Everyday communication occurs in the form of situated discourse, which involves more than simple retention and retrieval of word lists in a contextual vacuum. Production and comprehension of discourse necessitates higher-order information processing, which requires interaction of linguistic and cognitive processes. This includes integration of context, accessing the appropriate schema, understanding goals and intentions of the communicative counterpart, merging of information in the text and semantic knowledge, generating inferences, or simply deletion of superfluous or redundant details (Kintsch and Van Dijk 1978). Such an assessment paradigm that is rooted in the practicalities of everyday interactions and experiences, provides a holistic approach in understanding cognitive and linguistic deficits in AD, offering a new dimension to neuropsychological testing practices and interventions. Previous studies with individuals with Traumatic Brain Injury (TBI) have also reported macrolevel abstraction and comprehension deficits in this population (Vas et al. 2015). They showed tasks employing macrolevel processing to have high sensitivity and specificity in TBI due to the complexity of processing required (Vas et al. 2016). With processing occurring simultaneously on multiple levels, any number of variables could be manipulated in order to pinpoint the areas where interventions should be targeted. Emerging evidence indicates that cognitive training in MCI patients that targets macrolevel processing not only benefits abstraction ability, but also extends to other general cognitive functions like attention and executive functions (Chapman and Mudar 2014; Das et al. 2019), and is also linked to brain changes (Mudar et al. 2019).
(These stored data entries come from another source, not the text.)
-- ==== Sys2Proof/Machine/Alu.lean ====
section
/-! DEFINITION. The ALU and register instructions (43_alu.md).  `+` and `-` on bytes are `trunc_8` of the exact result
(R162). -/

namespace Sys2Proof.Machine

/-- LD Vx, byte (R150). -/
def execLdByte (x : Reg) (kk : Byte) (s : State) : Host.Outcome State Fault Refusal :=
  .next (s.setV x kk).advance

/-- ADD Vx, byte (R151): no flag. -/
def execAddByte (x : Reg) (kk : Byte) (s : State) : Host.Outcome State Fault Refusal :=
  .next (s.setV x (s.V x + kk)).advance

/-- LD Vx, Vy (R152). -/
def execLdReg (x y : Reg) (s : State) : Host.Outcome State Fault Refusal :=
  .next (s.setV x (s.V y)).advance

/-- OR Vx, Vy (R153): VF is not reset. -/
def execOrReg (x y : Reg) (s : State) : Host.Outcome State Fault Refusal :=
  .next (s.setV x (s.V x ||| s.V y)).advance

/-- AND Vx, Vy (R154). -/
def execAndReg (x y : Reg) (s : State) : Host.Outcome State Fault Refusal :=
  .next (s.setV x (s.V x &&& s.V y)).advance

/-- XOR Vx, Vy (R155). -/
def execXorReg (x y : Reg) (s : State) : Host.Outcome State Fault Refusal :=
  .next (s.setV x (s.V x ^^^ s.V y)).advance

/-- ADD Vx, Vy (R156). -/
def execAddReg (x y : Reg) (s : State) : Host.Outcome State Fault Refusal :=
  .next (s.setResultAndFlag x (s.V x + s.V y) (carryFlag (s.V x) (s.V y)))

/-- SUB Vx, Vy (R157). -/
def execSubReg (x y : Reg) (s : State) : Host.Outcome State Fault Refusal :=
  .next (s.setResultAndFlag x (s.V x - s.V y) (greaterFlag (s.V x) (s.V y)))

/-- SHR Vx (R158): `y` is encoded and not read. -/
def execShr (x _y : Reg) (s : State) : Host.Outcome State Fault Refusal :=
  .next (s.setResultAndFlag x (s.V x >>> 1) (lowBitFlag (s.V x)))

/-- SUBN Vx, Vy (R159). -/
def execSubnReg (x y : Reg) (s : State) : Host.Outcome State Fault Refusal :=
  .next (s.setResultAndFlag x (s.V y - s.V x) (greaterFlag (s.V y) (s.V x)))

/-- SHL Vx (R160): `y` is encoded and not read. -/
def execShl (x _y : Reg) (s : State) : Host.Outcome State Fault Refusal :=
  .next (s.setResultAndFlag x (s.V x <<< 1) (highBitFlag (s.V x)))

/-- RND Vx, byte (R161): the drawn byte AND KK. -/
def execRnd (x : Reg) (kk : Byte) (s : State) : Host.Outcome State Fault Refusal :=
  .next (s.noteDraw.setV x (s.drawnByte &&& kk)).advance

end Sys2Proof.Machine
end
Finally, as identified from previous studies, executive functions, episodic memory, semantic memory, and working memory play important roles in discourse comprehension (Calvo 2001; Cohen 1979; Daneman and Merikle 1996; Just and Carpenter 1992). It is possible that deficits seen in macrostructural comprehension may be in part due to impairment in any one of these, or possibly even multiple processes. There is evidence already that these processes are impaired in AD (Belleville et al. 2007; Huntley and Howard 2010). And, although, possibly all of these processes may be implicated in the deficits observed, which of these play a greater role remains to be seen.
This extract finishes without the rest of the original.